Determining specific loan features (disbursement pattern, repayment rate, collateral, repayment frequency) should be based on cash flow projections of a particular case.

This means for the loan analysis process:

  • in depth understanding of the farm and family economics;
  • strong interaction with the potential borrower;
  • networking with other sources of information in the sector and region;
  • thorough understanding of the market and market trends;
  • excellent staff with innovative attitudes.

SPIS goes along with high initial investment sums. These result in:

  • long repayment periods (15-20 years);
  • a need for high profitability of the SPIS;
  • a need for a grace period at the beginning of the repayment plan.

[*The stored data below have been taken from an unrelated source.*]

/-- The record of a core is replaced by one with the same claim that converts when it did. -/
theorem ClaimsAgree_coreSet (hset : s.CoreSet c k t) (hi : t.inputs = s.inputs) (hclaim : k.claimed = (s.core c).claimed)
    (hconv : k.state.isConverting = (s.core c).state.isConverting) (h : ClaimsAgree s) : ClaimsAgree t := by
  obtain ⟨hagree, hserves, hexact⟩ := h
  have hclaims : ∀ d, (t.core d).claimed = (s.core d).claimed := by
    intro d
    rw [hset d]
    split
    · rename_i hd
      rw [hclaim, hd]
    · rfl
  refine ⟨fun d i => ?_, fun d i => ?_, fun d => ?_⟩
  · rw [hclaims, State.input, hi]
    exact hagree d i
  · rw [hclaims]
    exact hserves d i
  · rw [hclaims, hexact d, hset d]
    split
    · rename_i hd
      rw [hconv, hd]
    · rfl

theorem claimed_none_of_not_converting (h : ClaimsAgree s) (hc : (s.core c).state.isConverting = false) :
    (s.core c).claimed = none := by
  have := h.2.2 c
  rw [hc] at this
  exact Option.not_isSome_iff_eq_none.mp (by simp [this])

/-- A core that does not convert comes to rest. -/
theorem ClaimsAgree_rests (hset : s.CoreSet c k' t) (hi : t.inputs = s.inputs) (hclaim : k'.claimed = (s.core c).claimed)
    (hrest : k'.state.isConverting = false) (hc : (s.core c).state.isConverting = false) (h : ClaimsAgree s) : ClaimsAgree t :=
  ClaimsAgree_coreSet hset hi hclaim (hrest.trans hc.symm) h

/-- The release at the end of DISCHARGE takes the claim off both (R10). -/
theorem ClaimsAgree_released (hset : s.CoreSet c k t) (hclaim : k.claimed = none) (hconv : k.state.isConverting = false)
    (hinput : ∀ i, ((s.core c).claimed = some i ∧ ∀ d, t.input i ≠ .claimed d) ∨
      ((s.core c).claimed ≠ some i ∧ t.input i = s.input i)) (h : ClaimsAgree s) : ClaimsAgree t := by
  obtain ⟨hagree, hserves, hexact⟩ := h
  refine ⟨fun d i => ?_, fun d i => ?_, fun d => ?_⟩
  · rw [hset d]
    rcases hinput i with ⟨hmine, hgone⟩ | ⟨hother, hsame⟩
    · refine ⟨fun hd => ?_, fun hd => absurd hd (hgone d)⟩
      split at hd
      · rw [hclaim] at hd
        cases hd
      · rename_i hne
        have := ((hagree c i).mp hmine).symm.trans ((hagree d i).mp hd)
        exact absurd (InputRec.claimed.inj this) hne
    · rw [hsame]
      split
      · rename_i hd
        subst hd
        rw [hclaim]
        exact ⟨nofun, fun hi => absurd ((hagree c i).mpr hi) hother⟩
      · exact hagree d i
  · rw [hset d]
    split
    · rw [hclaim]
      exact nofun
    · exact hserves d i
  · rw [hset d]
    split
    · rw [hclaim, hconv]
      rfl
    · exact hexact d

/-- A grant claims a FREE input for a core that serves it and claims none (R5, R27). -/
theorem ClaimsAgree_granted {i : InputId} (hset : s.CoreSet c k t) (hclaim : k.claimed = some i)
    (hconv : k.state.isConverting = true) (hinput : ∀ j, t.input j = if i = j then .claimed c else s.input j)
    (hfree : s.input i = .free) (hidle : (s.core c).claimed = none) (hserves : serves c i = true) (h : ClaimsAgree s) :
    ClaimsAgree t := by
  obtain ⟨hagree, hs, hexact⟩ := h
  refine ⟨fun d j => ?_, fun d j => ?_, fun d => ?_⟩
  · rw [hset d, hinput j]
    by_cases hd : c = d <;> by_cases hj : i = j
    · subst hd hj
      simp [hclaim]
    · subst hd
      rw [if_pos rfl, if_neg hj, hclaim, ← hagree c j, hidle]
      simp [hj]
    · subst hj
      rw [if_neg hd, if_pos rfl]
      refine ⟨fun hc => ?_, fun hc => absurd (InputRec.claimed.inj hc) hd⟩
      rw [(hagree d i).mp hc] at hfree
      cases hfree
    · rw [if_neg hd, if_neg hj]
      exact hagree d j
  · rw [hset d]
    split
    · rename_i hd
      subst hd
      rw [hclaim]
      rintro ⟨⟩
      exact hserves
    · exact hs d j
  · rw [hset d]
    split
    · rw [hclaim, hconv]
      rfl
    · exact hexact d

/-! ### Both together -/

/-- Latches and HOLD order agree, and where the claims do they still do: what each row is proved to keep. -/
def HoldAndClaims (s t : State) : Prop := HoldSound t ∧ (ClaimsAgree s → ClaimsAgree t)

theorem HoldAndClaims_refl (h : HoldSound s) : HoldAndClaims s s := ⟨h, id⟩

theorem HoldAndClaims_trans (h : HoldAndClaims s u) (h2 : HoldAndClaims u t) : HoldAndClaims s t := ⟨h2.1, fun hs => h2.2 (h.2 hs)⟩

theorem HoldAndClaims_frame {fs : List Field} (hf : s.FrameTo fs t) (h : HoldSound s) (hc : fs.contains .cores = false := by rfl)
    (hh : fs.contains .holdOrder = false := by rfl) (hi : fs.contains .inputs = false := by rfl) : HoldAndClaims s t :=
  ⟨HoldSound_frame hf h hc hh, fun hs => ClaimsAgree_frame hf hs hc hi⟩

theorem isConverting_ne_hold {st : CoreState} (h : st.isConverting = true) : st ≠ .hold := by
  rintro rfl
  cases h

theorem HoldAndClaims_leaveHold (hc : (s.core c).state = .hold) (h : HoldSound s) : HoldAndClaims s (s.leaveHold c) := by
  obtain ⟨⟨k', hrest, hset⟩, -⟩ := leaveHold_core s c
  refine ⟨HoldSound_leaveHold h, fun hs => ?_⟩
  exact ClaimsAgree_rests hset (leaveHold_frameTo s c .inputs rfl) hrest.claimed (RestsAs_notConverting hrest) (by rw [hc]; rfl) hs

theorem HoldAndClaims_abortCore (l : ListId) (c : CoreId) (h : HoldSound s) : HoldAndClaims s (s.abortCore l c) := by
  have hcancel : ∀ k : Core, (s.core c).state.isConverting = true → k.state.isConverting = true → k.latch = (s.core c).latch →
      k.claimed = (s.core c).claimed → HoldAndClaims s (s.setCore c k) := by
    intro k hconv hk hlatch hclaim
    refine ⟨HoldSound_coreSet (coreSet_setCore s c k) rfl ?_ (by rw [hlatch]) h,
      ClaimsAgree_coreSet (coreSet_setCore s c k) rfl hclaim (hk.trans hconv.symm)⟩
    exact ⟨fun hold => absurd hold (isConverting_ne_hold hk), fun hold => absurd hold (isConverting_ne_hold hconv)⟩
  unfold State.abortCore
  dsimp only
  split
  · rename_i hfor
    have hconv := (Bool.and_eq_true_iff.mp hfor).1
    split
    · exact hcancel _ hconv hconv rfl rfl
    · exact hcancel _ hconv rfl rfl rfl
  · split
    · rename_i hfor
      exact HoldAndClaims_leaveHold (of_decide_eq_true (Bool.and_eq_true_iff.mp hfor).1) h
    · exact HoldAndClaims_refl h

theorem HoldAndClaims_dropSampleLatch (c : CoreId) (h : HoldSound s) : HoldAndClaims s (s.dropSampleLatch c) := by
  unfold State.dropSampleLatch
  split
  · rename_i hfor
    exact HoldAndClaims_leaveHold hfor.1 h
  · exact HoldAndClaims_refl h

theorem HoldAndClaims_foldl {α : Type} {f : State → α → State} (hstep : ∀ (u : State) x, HoldSound u → HoldAndClaims u (f u x))
    (xs : List α) (h : HoldSound s) : HoldAndClaims s (xs.foldl f s) := by
  induction xs generalizing s with
  | nil => exact HoldAndClaims_refl h
  | cons x xs ih => exact HoldAndClaims_trans (hstep s x h) (ih (hstep s x h).1)

theorem HoldAndClaims_abortList (l : ListId) (h : HoldSound s) : HoldAndClaims s (s.abortList l) := by
  have hwork : HoldAndClaims s (s.abortWork l) := by
    have hpool : HoldAndClaims s { s with pool := s.pool.filter (fun r => !r.origin.ofList l) } :=
      HoldAndClaims_frame (frameTo_of_patch (fs := [.pool]) rfl) h
    have hcores := HoldAndClaims_trans hpool
      (HoldAndClaims_foldl (fun u c hu => HoldAndClaims_abortCore l c hu) (List.finRange 4) hpool.1)
    unfold State.abortWork
    dsimp only
    generalize (List.finRange 4).foldl (State.abortCore l) _ = u at hcores ⊢
    refine HoldAndClaims_trans hcores ?_
    split <;> exact HoldAndClaims_frame (frameTo_of_patch (fs := [.evalQueue, .engine, .blocked, .lists, .notices]) rfl) hcores.1
  unfold State.abortList
  split
  · exact HoldAndClaims_frame (frameTo_of_patch (fs := [.lists, .notices]) rfl) h
  · exact hwork
  · exact hwork
  · exact HoldAndClaims_refl h

theorem HoldAndClaims_phaseTo (hp : s.PhaseTo c t) (h : HoldSound s) : HoldAndClaims s t := by
  rcases hp with rfl | ⟨n, k', rfl, hmoves⟩
  · exact HoldAndClaims_refl h
  · have hset : s.CoreSet c k' ((s.advanceTo n).setCore c k') := CoreSet_of_eq rfl (coreSet_setCore _ c k')
    refine ⟨HoldSound_coreSet hset rfl ?_ (by rw [hmoves.latch_eq]) h, fun hs => ?_⟩
    · exact ⟨fun hk => absurd hk (isConverting_ne_hold hmoves.after), fun hk => absurd hk (isConverting_ne_hold hmoves.before)⟩
    · exact ClaimsAgree_coreSet hset rfl hmoves.claimed_eq (hmoves.after.trans hmoves.before.symm) hs

theorem isCheck_spec {st : CoreState} (h : st.isCheck = true) : st ≠ .hold ∧ st.isConverting = false := by
  cases st
  case checkA => exact ⟨nofun, rfl⟩
  case checkB => exact ⟨nofun, rfl⟩
  all_goals cases h

theorem HoldAndClaims_checksTo {fs : List Field} (hp : s.ChecksTo c t) (hf : s.FrameTo fs t)
    (hh : fs.contains .holdOrder = false) (hi : fs.contains .inputs = false) (h : HoldSound s) : HoldAndClaims s t := by
  rcases hp with rfl | ⟨k', hk, hset⟩
  · exact HoldAndClaims_refl h
  · obtain ⟨hnotHold, hnotConv⟩ := isCheck_spec hk.before
    have hafter : k'.state ≠ .hold ∧ k'.state.isConverting = false := by
      rcases hk.after with hcheck | hidle | hoff
      · exact isCheck_spec hcheck
      · rw [hidle]; exact ⟨nofun, rfl⟩
      · rw [hoff]; exact ⟨nofun, rfl⟩
    refine ⟨HoldSound_coreSet hset (hf .holdOrder hh) ?_ (by rw [hk.latch]) h, fun hs => ?_⟩
    · exact ⟨fun hold => absurd hold hafter.1, fun hold => absurd hold hnotHold⟩
    · exact ClaimsAgree_rests hset (hf .inputs hi) hk.claimed hafter.2 hnotConv hs

theorem HoldAndClaims_endDischarge (c : CoreId) (h : HoldSound s) : HoldAndClaims s (s.endDischarge c) := by
  rcases endDischarge_cases s c with heq | ⟨p, hstate, -, heq⟩ <;> rw [heq]
  · exact HoldAndClaims_refl h
  · have hnotHold : (s.core c).state ≠ .hold := by rw [hstate]; exact nofun
    have hrel := released_core s c p
    have horder : (s.released c p).holdOrder = s.holdOrder := released_frameTo s c p .holdOrder rfl
    have hheld : HoldSound (s.released c p) := HoldSound_coreSet hrel horder Iff.rfl rfl h
    have hnotHold' : ((s.released c p).core c).state ≠ .hold := by rw [CoreSet_same hrel]; exact hnotHold
    have hinputs : ∀ u : State, u.inputs = (s.released c p).inputs → ∀ i,
        ((s.core c).claimed = some i ∧ ∀ d, u.input i ≠ .claimed d) ∨ ((s.core c).claimed ≠ some i ∧ u.input i = s.input i) := by
      intro u hu i
      have := released_input s c p i
      rwa [State.input, ← hu] at this
    rcases handOff_core (s.released c p) c (s.core c) p with ⟨k', hrest, hset, hh⟩ | ⟨r, -, -, -, hhold⟩
    · refine ⟨HoldSound_rests (CoreSet_congr hset rfl) hh hrest hnotHold' hheld, fun hs => ?_⟩
      rw [CoreSet_same hrel] at hrest
      exact ClaimsAgree_released (CoreSet_congr (CoreSet_trans hrel hset) rfl) hrest.claimed (RestsAs_notConverting hrest)
        (hinputs _ (handOff_frameTo _ c _ p .inputs rfl)) hs
    · rw [hhold]
      refine ⟨HoldSound_enterHold hnotHold' _ hheld, fun hs => ?_⟩
      have hset := coreSet_setCore (s.released c p) c
        { (s.released c p).core c with state := .hold, latch := some { origin := p.origin, channel := p.channel, ratio := r } }
      refine ClaimsAgree_released (CoreSet_congr (CoreSet_trans hrel hset) rfl) ?_ rfl (hinputs _ rfl) hs
      rw [CoreSet_same hrel]
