-- ==== Sys2Proof/Proofs/CoreRows.lean ====
section
/-! PROOF. The end of DISCHARGE, the check pairs, the ways into OFFLINE and the core in HOLD that takes a free place. -/

-- One proof after another, as in the tests: side by side they take more threads than memory allows.
set_option Elab.async false

namespace Sys2Proof.Machine

open Sys2Proof.Safety

section
variable {s u : State} {f : Frame} {rest : List Frame} {c : CoreId} {p : Params}

/-! ### Into OFFLINE -/

theorem enterOffline_of_none_lost {why : OfflineReason}
    (hu : u = { s.setCore c { s.core c with state := .offline, offlinePending := false } with
      notices := raiseIn (.coreOffline c why) s.notices })
    (h : ∀ r ∈ s.pool, ¬ (serves c r.input = true ∧ BothOffline u r.input)) : s.enterOffline c why = u := by
  have hsweep : s.enterOffline c why = u.noCoreSweep c := by rw [hu]; rfl
  have hpool : u.pool = s.pool := by rw [hu]; rfl
  rw [hsweep]
  refine noCoreSweep_of_none (fun r hr => Bool.of_not_eq_true (fun hl => ?_))
  obtain ⟨hserves, hlost⟩ := Bool.and_eq_true_iff.mp hl
  exact h r (hpool ▸ hr) ⟨hserves, (unreachable_iff u r.input).mp hlost⟩

theorem enterOffline_eq {why : OfflineReason}
    (hu : u = { s.setCore c { s.core c with state := .offline, offlinePending := false } with
      notices := raiseIn (.coreOffline c why) s.notices })
    (h : SamplesHaveWork s) : s.enterOffline c why = completedNoCore u (lostWith u [c]) := by
  have hsweep : s.enterOffline c why = u.noCoreSweep c := by rw [hu]; rfl
  have hpending : SamplesPending u u.pool := by
    rw [hu]
    exact (show SamplesPending s s.pool from samplesPending_pool h)
  rw [hsweep, noCoreSweep_eq c hpending]

theorem withFields_coreField {q : List Byte} {x : List Byte} (hq : x = byte c.val :: q) (a : Answer) :
    withFields (coreField x) a = a := by
  rw [coreField, byteAt_zero_byte hq (by omega), decide_eq_true (Nat.le_of_lt_succ c.isLt)]
  rfl

theorem coreOf_subject {q : List Byte} {x : List Byte} (hq : x = byte c.val :: q) : coreOf (byteAt x 0) = c := by
  rw [byteAt_zero_byte hq (by omega), coreOf, Fin.ofNat_val_eq_self]

/-- Settles O36: every way into OFFLINE is `enterOffline`, whose sweep is the completion of the lost requests. -/
theorem coresGoOffline : Obligations.CoresGoOffline := by
  refine ⟨fun s u c why hu => ⟨enterOffline_of_none_lost hu, enterOffline_eq hu⟩, fun s f rest c h hp => ?_⟩
  have answers {a : Answer} (hown : takeCoreOfflineOwn f s = a) : Answers .takeCoreOffline s f rest a :=
    answers_own rfl h (by decide) (by rw [hp]; rfl) hown
  have hslots (why : OfflineReason) : (s.enterOffline c why).slots = s.slots := enterOffline_frameTo s c why .slots rfl
  refine ⟨fun hs => ?_, fun hs => ?_, fun hs => ?_, fun hs u hu => ⟨fun hnone => ?_, fun hwork => ?_⟩⟩
  · refine (answers (a := .refused .wrongState) ?_).refused
    rcases hs with hs | hs <;> simp only [takeCoreOfflineOwn, withFields_coreField hp, coreOf_subject hp, hs]
  · refine (answers (a := .done .ok [byte c.val] s) ?_).done rfl
    simp only [takeCoreOfflineOwn, withFields_coreField hp, coreOf_subject hp, hs]
  · refine (answers (a := .done .okAfterCurrent [byte c.val] (s.setCore c { s.core c with offlinePending := true })) ?_).done rfl
    unfold takeCoreOfflineOwn
    rw [withFields_coreField hp, coreOf_subject hp]
    dsimp only
    split <;> simp_all [CoreState.isConverting]
  · have hown : takeCoreOfflineOwn f s = .done .ok [byte c.val] (s.enterOffline c .command) := by
      simp only [takeCoreOfflineOwn, withFields_coreField hp, coreOf_subject hp, hs]
    rw [← enterOffline_of_none_lost hu hnone]
    exact (answers hown).done (hslots .command)
  · have hown : takeCoreOfflineOwn f s = .done .ok [byte c.val] (s.enterOffline c .command) := by
      simp only [takeCoreOfflineOwn, withFields_coreField hp, coreOf_subject hp, hs]
    rw [← enterOffline_eq hu hwork]
    exact (answers hown).done (hslots .command)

Note: High installments resulting from very short loan repayment periods can create a threatening liquidity shortage – especially in the first years.

Outcome / Product

  • Cash flow statement (current, projected);
  • Tailor-made disbursement and repayment plan;
  • Financial risk analysis/adjustment;
  • Summarized risk analysis;
  • Tailor-made loan details for decision.

Data Requirements

Collect, compute, prepare:

  • total farm liquidity analysis (including household liquidity analysis (current + projected with SPIS));
  • borrower’s own capital contribution;
  • repayment potential;
  • repayment plan;
  • loan details.

People / Stakeholders

  • Loan officers financing or planning to financeSPIS;
  • Producer(s) / potential borrower;
  • Management of financial service providers (operational level);
  • Public entities promoting or/and subsidizing SPIS;
  • Sponsors.

Important Issues

  • Specific liquidity patterns need to be identified for every single case.
  • Data collection process is challenging due tointermingled family-farm economy.

High initial investment costs should ideally not lead to prohibitive transaction costs (consider bank-external subsidies);

  • High initial investment costs should ideally not lead to liquidity shortages of the client due to high or very early installments (be flexible when defining installment plans).

0,5 ha solar powered drip irrigation system used by a woman’s group in rural Northern Benin for production of lettuce and other vegetables.